Movie review: Mark Lee shines as Number 1 takes a cautious look at drag world
MARK LEE #MARKLEE
Comedy
NUMBER 1 (NC16)
98 minutes/Now showing/3 stars
The story: Retrenched civil engineer Chow Chee Beng (Mark Lee), desperate for work, takes up a job at a nightclub. He finds the job entails much more than he bargained for. He has to manage a group of drag performers, a task which dismays him as he has grown up thinking that the crossing of gender lines is unnatural.
You would expect a movie centred on a nightclub with a drag show to be drenched in fabulousness and this work delivers – the eyelashes go out to there, the dresses are shimmery and the musical numbers keep on coming.
Indeed, the queens do a Hokkien version of It’s Raining Men that perfectly summarises the movie: Ah Beng in drag wonderland.
To make the point, Lee’s character is actually given that name. Through his eyes, the audiences take a peek under the wigs and make-up, so to speak.
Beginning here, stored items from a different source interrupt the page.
-- ==== Sys2Proof/Laws/State.lean ====
section
/-!
SUPPORT. What each named update of the state leaves alone: one lemma for each field it does not change.
-/
namespace Sys2Proof.Machine

variable (s : State)

/-! ### `at` -/

@[simp] theorem State.at_pending (t : Nat) : (s.at t).pending = s.pending := rfl
@[simp] theorem State.at_free (t : Nat) : (s.at t).free = s.free := rfl
@[simp] theorem State.at_regs (t : Nat) : (s.at t).regs = s.regs := rfl
@[simp] theorem State.at_bankSel (t : Nat) : (s.at t).bankSel = s.bankSel := rfl
@[simp] theorem State.at_banks (t : Nat) : (s.at t).banks = s.banks := rfl
@[simp] theorem State.at_mem (t : Nat) : (s.at t).mem = s.mem := rfl
@[simp] theorem State.at_chip (t : Nat) : (s.at t).chip = s.chip := rfl
@[simp] theorem State.at_pwr (t : Nat) : (s.at t).pwr = s.pwr := rfl
@[simp] theorem State.at_host (t : Nat) : (s.at t).host = s.host := rfl
@[simp] theorem State.at_cmd (t : Nat) : (s.at t).cmd = s.cmd := rfl
@[simp] theorem State.at_aon (t : Nat) : (s.at t).aon = s.aon := rfl
@[simp] theorem State.at_recorder (t : Nat) : (s.at t).recorder = s.recorder := rfl
@[simp] theorem State.at_nand (t : Nat) : (s.at t).nand = s.nand := rfl
@[simp] theorem State.at_macA (t : Nat) : (s.at t).macA = s.macA := rfl
@[simp] theorem State.at_macB (t : Nat) : (s.at t).macB = s.macB := rfl
@[simp] theorem State.at_macM (t : Nat) : (s.at t).macM = s.macM := rfl
@[simp] theorem State.at_stx (t : Nat) : (s.at t).stx = s.stx := rfl
@[simp] theorem State.at_srx (t : Nat) : (s.at t).srx = s.srx := rfl
@[simp] theorem State.at_way (t : Nat) : (s.at t).way = s.way := rfl
@[simp] theorem State.at_place (t : Nat) : (s.at t).place = s.place := rfl
@[simp] theorem State.at_clk (t : Nat) : (s.at t).clk = s.clk := rfl
@[simp] theorem State.at_aport (t : Nat) : (s.at t).aport = s.aport := rfl
@[simp] theorem State.at_dsp (t : Nat) : (s.at t).dsp = s.dsp := rfl
@[simp] theorem State.at_dma (t : Nat) : (s.at t).dma = s.dma := rfl
@[simp] theorem State.at_twin (t : Nat) : (s.at t).twin = s.twin := rfl
@[simp] theorem State.at_gander (t : Nat) : (s.at t).gander = s.gander := rfl
@[simp] theorem State.at_fab (t : Nat) : (s.at t).fab = s.fab := rfl

/-! ### `wr` -/

@[simp] theorem State.wr_pending (a : Nat) (v : Word) : (s.wr a v).pending = s.pending := rfl
@[simp] theorem State.wr_now (a : Nat) (v : Word) : (s.wr a v).now = s.now := rfl
@[simp] theorem State.wr_free (a : Nat) (v : Word) : (s.wr a v).free = s.free := rfl
@[simp] theorem State.wr_bankSel (a : Nat) (v : Word) : (s.wr a v).bankSel = s.bankSel := rfl
@[simp] theorem State.wr_banks (a : Nat) (v : Word) : (s.wr a v).banks = s.banks := rfl
@[simp] theorem State.wr_inst (a : Nat) (v : Word) : (s.wr a v).inst = s.inst := rfl
@[simp] theorem State.wr_mem (a : Nat) (v : Word) : (s.wr a v).mem = s.mem := rfl
@[simp] theorem State.wr_chip (a : Nat) (v : Word) : (s.wr a v).chip = s.chip := rfl
@[simp] theorem State.wr_pwr (a : Nat) (v : Word) : (s.wr a v).pwr = s.pwr := rfl
@[simp] theorem State.wr_host (a : Nat) (v : Word) : (s.wr a v).host = s.host := rfl
@[simp] theorem State.wr_cmd (a : Nat) (v : Word) : (s.wr a v).cmd = s.cmd := rfl
@[simp] theorem State.wr_aon (a : Nat) (v : Word) : (s.wr a v).aon = s.aon := rfl
@[simp] theorem State.wr_recorder (a : Nat) (v : Word) : (s.wr a v).recorder = s.recorder := rfl
@[simp] theorem State.wr_nand (a : Nat) (v : Word) : (s.wr a v).nand = s.nand := rfl
@[simp] theorem State.wr_macA (a : Nat) (v : Word) : (s.wr a v).macA = s.macA := rfl
@[simp] theorem State.wr_macB (a : Nat) (v : Word) : (s.wr a v).macB = s.macB := rfl
@[simp] theorem State.wr_macM (a : Nat) (v : Word) : (s.wr a v).macM = s.macM := rfl
@[simp] theorem State.wr_stx (a : Nat) (v : Word) : (s.wr a v).stx = s.stx := rfl
@[simp] theorem State.wr_srx (a : Nat) (v : Word) : (s.wr a v).srx = s.srx := rfl
@[simp] theorem State.wr_way (a : Nat) (v : Word) : (s.wr a v).way = s.way := rfl
@[simp] theorem State.wr_place (a : Nat) (v : Word) : (s.wr a v).place = s.place := rfl
@[simp] theorem State.wr_time (a : Nat) (v : Word) : (s.wr a v).time = s.time := rfl
@[simp] theorem State.wr_clk (a : Nat) (v : Word) : (s.wr a v).clk = s.clk := rfl
@[simp] theorem State.wr_aport (a : Nat) (v : Word) : (s.wr a v).aport = s.aport := rfl
@[simp] theorem State.wr_dsp (a : Nat) (v : Word) : (s.wr a v).dsp = s.dsp := rfl
@[simp] theorem State.wr_dma (a : Nat) (v : Word) : (s.wr a v).dma = s.dma := rfl
@[simp] theorem State.wr_twin (a : Nat) (v : Word) : (s.wr a v).twin = s.twin := rfl
@[simp] theorem State.wr_gander (a : Nat) (v : Word) : (s.wr a v).gander = s.gander := rfl
@[simp] theorem State.wr_fab (a : Nat) (v : Word) : (s.wr a v).fab = s.fab := rfl

/-! ### `setFld` -/

@[simp] theorem State.setFld_pending (a : Nat) (f : Fld) (x : Nat) : (s.setFld a f x).pending = s.pending := rfl
@[simp] theorem State.setFld_now (a : Nat) (f : Fld) (x : Nat) : (s.setFld a f x).now = s.now := rfl
@[simp] theorem State.setFld_free (a : Nat) (f : Fld) (x : Nat) : (s.setFld a f x).free = s.free := rfl
@[simp] theorem State.setFld_bankSel (a : Nat) (f : Fld) (x : Nat) : (s.setFld a f x).bankSel = s.bankSel := rfl
@[simp] theorem State.setFld_banks (a : Nat) (f : Fld) (x : Nat) : (s.setFld a f x).banks = s.banks := rfl
@[simp] theorem State.setFld_inst (a : Nat) (f : Fld) (x : Nat) : (s.setFld a f x).inst = s.inst := rfl
@[simp] theorem State.setFld_mem (a : Nat) (f : Fld) (x : Nat) : (s.setFld a f x).mem = s.mem := rfl
@[simp] theorem State.setFld_chip (a : Nat) (f : Fld) (x : Nat) : (s.setFld a f x).chip = s.chip := rfl
@[simp] theorem State.setFld_pwr (a : Nat) (f : Fld) (x : Nat) : (s.setFld a f x).pwr = s.pwr := rfl
@[simp] theorem State.setFld_host (a : Nat) (f : Fld) (x : Nat) : (s.setFld a f x).host = s.host := rfl
@[simp] theorem State.setFld_cmd (a : Nat) (f : Fld) (x : Nat) : (s.setFld a f x).cmd = s.cmd := rfl
@[simp] theorem State.setFld_aon (a : Nat) (f : Fld) (x : Nat) : (s.setFld a f x).aon = s.aon := rfl
@[simp] theorem State.setFld_recorder (a : Nat) (f : Fld) (x : Nat) : (s.setFld a f x).recorder = s.recorder := rfl
@[simp] theorem State.setFld_nand (a : Nat) (f : Fld) (x : Nat) : (s.setFld a f x).nand = s.nand := rfl
@[simp] theorem State.setFld_macA (a : Nat) (f : Fld) (x : Nat) : (s.setFld a f x).macA = s.macA := rfl
@[simp] theorem State.setFld_macB (a : Nat) (f : Fld) (x : Nat) : (s.setFld a f x).macB = s.macB := rfl
@[simp] theorem State.setFld_macM (a : Nat) (f : Fld) (x : Nat) : (s.setFld a f x).macM = s.macM := rfl
@[simp] theorem State.setFld_stx (a : Nat) (f : Fld) (x : Nat) : (s.setFld a f x).stx = s.stx := rfl
@[simp] theorem State.setFld_srx (a : Nat) (f : Fld) (x : Nat) : (s.setFld a f x).srx = s.srx := rfl
@[simp] theorem State.setFld_way (a : Nat) (f : Fld) (x : Nat) : (s.setFld a f x).way = s.way := rfl
@[simp] theorem State.setFld_place (a : Nat) (f : Fld) (x : Nat) : (s.setFld a f x).place = s.place := rfl
@[simp] theorem State.setFld_time (a : Nat) (f : Fld) (x : Nat) : (s.setFld a f x).time = s.time := rfl
@[simp] theorem State.setFld_clk (a : Nat) (f : Fld) (x : Nat) : (s.setFld a f x).clk = s.clk := rfl
@[simp] theorem State.setFld_aport (a : Nat) (f : Fld) (x : Nat) : (s.setFld a f x).aport = s.aport := rfl
@[simp] theorem State.setFld_dsp (a : Nat) (f : Fld) (x : Nat) : (s.setFld a f x).dsp = s.dsp := rfl
@[simp] theorem State.setFld_dma (a : Nat) (f : Fld) (x : Nat) : (s.setFld a f x).dma = s.dma := rfl
@[simp] theorem State.setFld_twin (a : Nat) (f : Fld) (x : Nat) : (s.setFld a f x).twin = s.twin := rfl
@[simp] theorem State.setFld_gander (a : Nat) (f : Fld) (x : Nat) : (s.setFld a f x).gander = s.gander := rfl
@[simp] theorem State.setFld_fab (a : Nat) (f : Fld) (x : Nat) : (s.setFld a f x).fab = s.fab := rfl

/-! ### `emit` -/

@[simp] theorem State.emit_pending (isl : Island) (c v i : Nat) (p : List Nat) : (s.emit isl c v i p).pending = s.pending := rfl
@[simp] theorem State.emit_now (isl : Island) (c v i : Nat) (p : List Nat) : (s.emit isl c v i p).now = s.now := rfl
@[simp] theorem State.emit_free (isl : Island) (c v i : Nat) (p : List Nat) : (s.emit isl c v i p).free = s.free := rfl
@[simp] theorem State.emit_regs (isl : Island) (c v i : Nat) (p : List Nat) : (s.emit isl c v i p).regs = s.regs := rfl
@[simp] theorem State.emit_bankSel (isl : Island) (c v i : Nat) (p : List Nat) : (s.emit isl c v i p).bankSel = s.bankSel := rfl
@[simp] theorem State.emit_banks (isl : Island) (c v i : Nat) (p : List Nat) : (s.emit isl c v i p).banks = s.banks := rfl
@[simp] theorem State.emit_inst (isl : Island) (c v i : Nat) (p : List Nat) : (s.emit isl c v i p).inst = s.inst := rfl
@[simp] theorem State.emit_mem (isl : Island) (c v i : Nat) (p : List Nat) : (s.emit isl c v i p).mem = s.mem := rfl
@[simp] theorem State.emit_chip (isl : Island) (c v i : Nat) (p : List Nat) : (s.emit isl c v i p).chip = s.chip := rfl
@[simp] theorem State.emit_pwr (isl : Island) (c v i : Nat) (p : List Nat) : (s.emit isl c v i p).pwr = s.pwr := rfl
@[simp] theorem State.emit_host (isl : Island) (c v i : Nat) (p : List Nat) : (s.emit isl c v i p).host = s.host := rfl
@[simp] theorem State.emit_cmd (isl : Island) (c v i : Nat) (p : List Nat) : (s.emit isl c v i p).cmd = s.cmd := rfl
@[simp] theorem State.emit_aon (isl : Island) (c v i : Nat) (p : List Nat) : (s.emit isl c v i p).aon = s.aon := rfl
@[simp] theorem State.emit_nand (isl : Island) (c v i : Nat) (p : List Nat) : (s.emit isl c v i p).nand = s.nand := rfl
@[simp] theorem State.emit_macA (isl : Island) (c v i : Nat) (p : List Nat) : (s.emit isl c v i p).macA = s.macA := rfl
@[simp] theorem State.emit_macB (isl : Island) (c v i : Nat) (p : List Nat) : (s.emit isl c v i p).macB = s.macB := rfl
@[simp] theorem State.emit_macM (isl : Island) (c v i : Nat) (p : List Nat) : (s.emit isl c v i p).macM = s.macM := rfl
@[simp] theorem State.emit_stx (isl : Island) (c v i : Nat) (p : List Nat) : (s.emit isl c v i p).stx = s.stx := rfl
@[simp] theorem State.emit_srx (isl : Island) (c v i : Nat) (p : List Nat) : (s.emit isl c v i p).srx = s.srx := rfl
@[simp] theorem State.emit_way (isl : Island) (c v i : Nat) (p : List Nat) : (s.emit isl c v i p).way = s.way := rfl
@[simp] theorem State.emit_place (isl : Island) (c v i : Nat) (p : List Nat) : (s.emit isl c v i p).place = s.place := rfl
@[simp] theorem State.emit_time (isl : Island) (c v i : Nat) (p : List Nat) : (s.emit isl c v i p).time = s.time := rfl
@[simp] theorem State.emit_clk (isl : Island) (c v i : Nat) (p : List Nat) : (s.emit isl c v i p).clk = s.clk := rfl
@[simp] theorem State.emit_aport (isl : Island) (c v i : Nat) (p : List Nat) : (s.emit isl c v i p).aport = s.aport := rfl
@[simp] theorem State.emit_dsp (isl : Island) (c v i : Nat) (p : List Nat) : (s.emit isl c v i p).dsp = s.dsp := rfl
@[simp] theorem State.emit_dma (isl : Island) (c v i : Nat) (p : List Nat) : (s.emit isl c v i p).dma = s.dma := rfl
@[simp] theorem State.emit_twin (isl : Island) (c v i : Nat) (p : List Nat) : (s.emit isl c v i p).twin = s.twin := rfl
@[simp] theorem State.emit_gander (isl : Island) (c v i : Nat) (p : List Nat) : (s.emit isl c v i p).gander = s.gander := rfl
@[simp] theorem State.emit_fab (isl : Island) (c v i : Nat) (p : List Nat) : (s.emit isl c v i p).fab = s.fab := rfl

/-! ### `setMemB` -/

@[simp] theorem State.setMemB_pending (a : Nat) (b : Byte) : (s.setMemB a b).pending = s.pending := rfl
@[simp] theorem State.setMemB_now (a : Nat) (b : Byte) : (s.setMemB a b).now = s.now := rfl
@[simp] theorem State.setMemB_free (a : Nat) (b : Byte) : (s.setMemB a b).free = s.free := rfl
@[simp] theorem State.setMemB_regs (a : Nat) (b : Byte) : (s.setMemB a b).regs = s.regs := rfl
@[simp] theorem State.setMemB_bankSel (a : Nat) (b : Byte) : (s.setMemB a b).bankSel = s.bankSel := rfl
@[simp] theorem State.setMemB_banks (a : Nat) (b : Byte) : (s.setMemB a b).banks = s.banks := rfl
@[simp] theorem State.setMemB_inst (a : Nat) (b : Byte) : (s.setMemB a b).inst = s.inst := rfl
@[simp] theorem State.setMemB_chip (a : Nat) (b : Byte) : (s.setMemB a b).chip = s.chip := rfl
@[simp] theorem State.setMemB_pwr (a : Nat) (b : Byte) : (s.setMemB a b).pwr = s.pwr := rfl
@[simp] theorem State.setMemB_host (a : Nat) (b : Byte) : (s.setMemB a b).host = s.host := rfl
@[simp] theorem State.setMemB_cmd (a : Nat) (b : Byte) : (s.setMemB a b).cmd = s.cmd := rfl
@[simp] theorem State.setMemB_aon (a : Nat) (b : Byte) : (s.setMemB a b).aon = s.aon := rfl
@[simp] theorem State.setMemB_recorder (a : Nat) (b : Byte) : (s.setMemB a b).recorder = s.recorder := rfl
@[simp] theorem State.setMemB_nand (a : Nat) (b : Byte) : (s.setMemB a b).nand = s.nand := rfl
@[simp] theorem State.setMemB_macA (a : Nat) (b : Byte) : (s.setMemB a b).macA = s.macA := rfl
@[simp] theorem State.setMemB_macB (a : Nat) (b : Byte) : (s.setMemB a b).macB = s.macB := rfl
@[simp] theorem State.setMemB_macM (a : Nat) (b : Byte) : (s.setMemB a b).macM = s.macM := rfl
@[simp] theorem State.setMemB_stx (a : Nat) (b : Byte) : (s.setMemB a b).stx = s.stx := rfl
@[simp] theorem State.setMemB_srx (a : Nat) (b : Byte) : (s.setMemB a b).srx = s.srx := rfl
@[simp] theorem State.setMemB_way (a : Nat) (b : Byte) : (s.setMemB a b).way = s.way := rfl
@[simp] theorem State.setMemB_place (a : Nat) (b : Byte) : (s.setMemB a b).place = s.place := rfl
@[simp] theorem State.setMemB_time (a : Nat) (b : Byte) : (s.setMemB a b).time = s.time := rfl
@[simp] theorem State.setMemB_clk (a : Nat) (b : Byte) : (s.setMemB a b).clk = s.clk := rfl
@[simp] theorem State.setMemB_aport (a : Nat) (b : Byte) : (s.setMemB a b).aport = s.aport := rfl
@[simp] theorem State.setMemB_dsp (a : Nat) (b : Byte) : (s.setMemB a b).dsp = s.dsp := rfl
@[simp] theorem State.setMemB_dma (a : Nat) (b : Byte) : (s.setMemB a b).dma = s.dma := rfl
@[simp] theorem State.setMemB_twin (a : Nat) (b : Byte) : (s.setMemB a b).twin = s.twin := rfl
@[simp] theorem State.setMemB_gander (a : Nat) (b : Byte) : (s.setMemB a b).gander = s.gander := rfl
@[simp] theorem State.setMemB_fab (a : Nat) (b : Byte) : (s.setMemB a b).fab = s.fab := rfl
And they do, but not to the extent one would expect.
Beng, a good dad to his children and loving husband to wife Marie (Gina Tan), is front and centre throughout. Lee breaks out of the casting box that has pegged him as Loudmouth Bully for much of his career and turns in a confidently restrained performance – you never feel he has overstayed his welcome on screen. Director Ong Kuo Sin (the comedy Mr Unbelievable, 2015) makes Beng an easy character to like and Lee’s Golden Horse nomination for Best Actor is deserved.
Unlike, say, Royston Tan’s 881 (2007), which has getai performers taking the lead in a movie set in the world of getai, or the classic comedy The Adventures Of Priscilla, Queen Of The Desert (1994), about a troupe taking a drag show across rural Australia, this movie’s protagonist is a family man. His struggles are meant to be relatable. A lot of it is economic – he fights to keep his fancy car and upper-middle-class lifestyle, for example. Not only is it stuff we have seen before, the thread of economic anxiety never comes to a conclusion, one of several here milked for a skit or two before vanishing from the story.
On the sidelines and begging to be dived into are the lives of several gay men and at least one transgender character, played by transgender actress Kiwebaby Chang from Taiwan. When their lives are shown, it is to elicit pity for the hate they live with or to win praise for being exemplary citizens who perform charity work.
Some might see it as a timid step taken to fight homophobia and transphobia, but by the standards of mass-appeal comedies here, it’s a giant leap.